Apr 4, 2017

This Week in Data Reading

This week, Demet offers a piece that dissects President Donald Trump’s support on Reddit, Charles shares two papers he recently enjoyed on natural language processing, and Carly offers a piece on back propagation.

Demet Dagdelen

This week, I’m sharing “Dissecting Trump’s Most Rabid Online Following” by Trevor Martin over at FiveThirtyEight. There are so many things I love about this article. Not only is it a strong article from a data science perspective — it explains and introduces technical concepts well — I also like to read it as a digital anthropological analysis.

I spend way too much time on Reddit. In the past few years, whenever I venture away from the safe haven of smaller subreddits I’ve curated to my front page, I realize how hate-filled Reddit can be. But online communities, especially on Reddit, are fascinating to me. Author Trevor Martin has a very good understanding of Reddit (which many journalists don’t). The results of his analysis come as no surprise to anyone who spends enough time on the website. In my experience in data science, the lack of “no-surprise-to-anyone” means that the methodology works. A minor improvement could have been made by taking the score of the comments into account, since not everyone who comments on a subreddit actually supports the ideas of the community.

I’m still mulling over this article days later and can’t wait to dig into the code and the data as well — I feel like I can already tell this will be one of my favourite pieces from 2017.

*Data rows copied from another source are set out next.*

-- ==== Sys2Proof/Machine/Memory.lean ====
section
/-! DEFINITION. The panel's display memory (46_panel_reference R272, 20_memory R55): 153600 pixel cells keyed by their
physical position, row times 320 plus column. A cell that is not listed holds any value: reading it gives none. -/

namespace Sys2Proof.Machine

/-- A pixel of the display memory: the 16 bits of R276. -/
abbrev Pixel := BitVec 16

/-- The display memory: the cells whose value is determined, by rising position. -/
abbrev Memory := List (Nat × Pixel)

namespace Memory

/-- How many cells there are: 320 columns by 480 rows. -/
def cells : Nat := 153600

/-- The cell at a physical column and row. -/
def position (col row : Nat) : Nat := row * 320 + col

/-- What a cell holds; none where nothing determines it. DESIGN CHOICE; log entry 29; safe. -/
def read (a : Nat) : Memory → Option Pixel
  | [] => none
  | (k, v) :: rest => if k = a then some v else read a rest

/-- Write a cell, keeping the positions rising. -/
def write (a : Nat) (v : Pixel) : Memory → Memory
  | [] => [(a, v)]
  | (k, w) :: rest =>
    if a < k then (a, v) :: (k, w) :: rest
    else if a = k then (a, v) :: rest
    else (k, w) :: write a v rest

/-- Make a cell hold any value. -/
def forget (a : Nat) (m : Memory) : Memory := m.filter fun c => c.1 != a

/-- Write a cell with a value, or with any value. -/
def put (a : Nat) : Option Pixel → Memory → Memory
  | some v, m => write a v m
  | none, m => forget a m

/-- The canonical form: positions strictly rising, each one of the display memory's. What an unlisted cell reads as is
none, which no listed cell reads as. -/
abbrev wf (m : Memory) : Prop :=
  m.Pairwise (fun c d => c.1 < d.1) ∧ ∀ c ∈ m, c.1 < cells

end Memory

end Sys2Proof.Machine
end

There is an interactive tool based on this methodology and data that received “the Reddit hug of death” when the article was first published, but you can play around with it here. Did you discover any interesting connections? Let us know!

Charles Earl

A couple of papers by Alexandra Schofield and David Mimno recently caught my eye. Mimno maintains the popular NLP library Mallet.

In natural language processing pipelines, a text is usually pre-processed in some way before we begin to look for deep statistical or semantic regularities. Stop wording and stemming are are two common pre-processing operations. Stop wording is where ubiquitous words that might contribute little to the meaning of a text are removed. For example, the apple in the orchard becomes apple in orchard if the is in the list of stop words. Stemming is when a word is replaced by its base. For example, eating apples becomes eat apple.

In the papers, “Pulling Out the Stops: Rethinking Stopword Removal for Topic Models” (PDF), and “Comparing Apples to Apple: The Effects of Stemmers on Topic Models” (PDF), Schofield and Mimno look at natural language pipelines that produce topic models — a kind of text feature extraction that infers topics common to a collection of documents. They make convincing arguments that stop wording and stemming add little to topic model quality.

While these results are specific to the kind of models Schofield and Mimno are building and the corpuses they analyze, the results certainly offer some flexibility to the practitioner in terms of constructing text pipelines. In many cases, reducing the size of an index or model is critical (filter stop words liberally!), while in others, being able to feed text “as-is” into an application can simplify the code and enable faster development.

P.S. I loved the titles of these papers!

Carly Stambaugh

I do believe there are situations where it’s perfectly acceptable to treat your tools as a black box, but Andrej Karpathy makes a great argument in his post, “Yes you should understand backprop,” that back propagation is not one of them. It includes practical examples, and as an added bonus, has links to free lectures on the subject.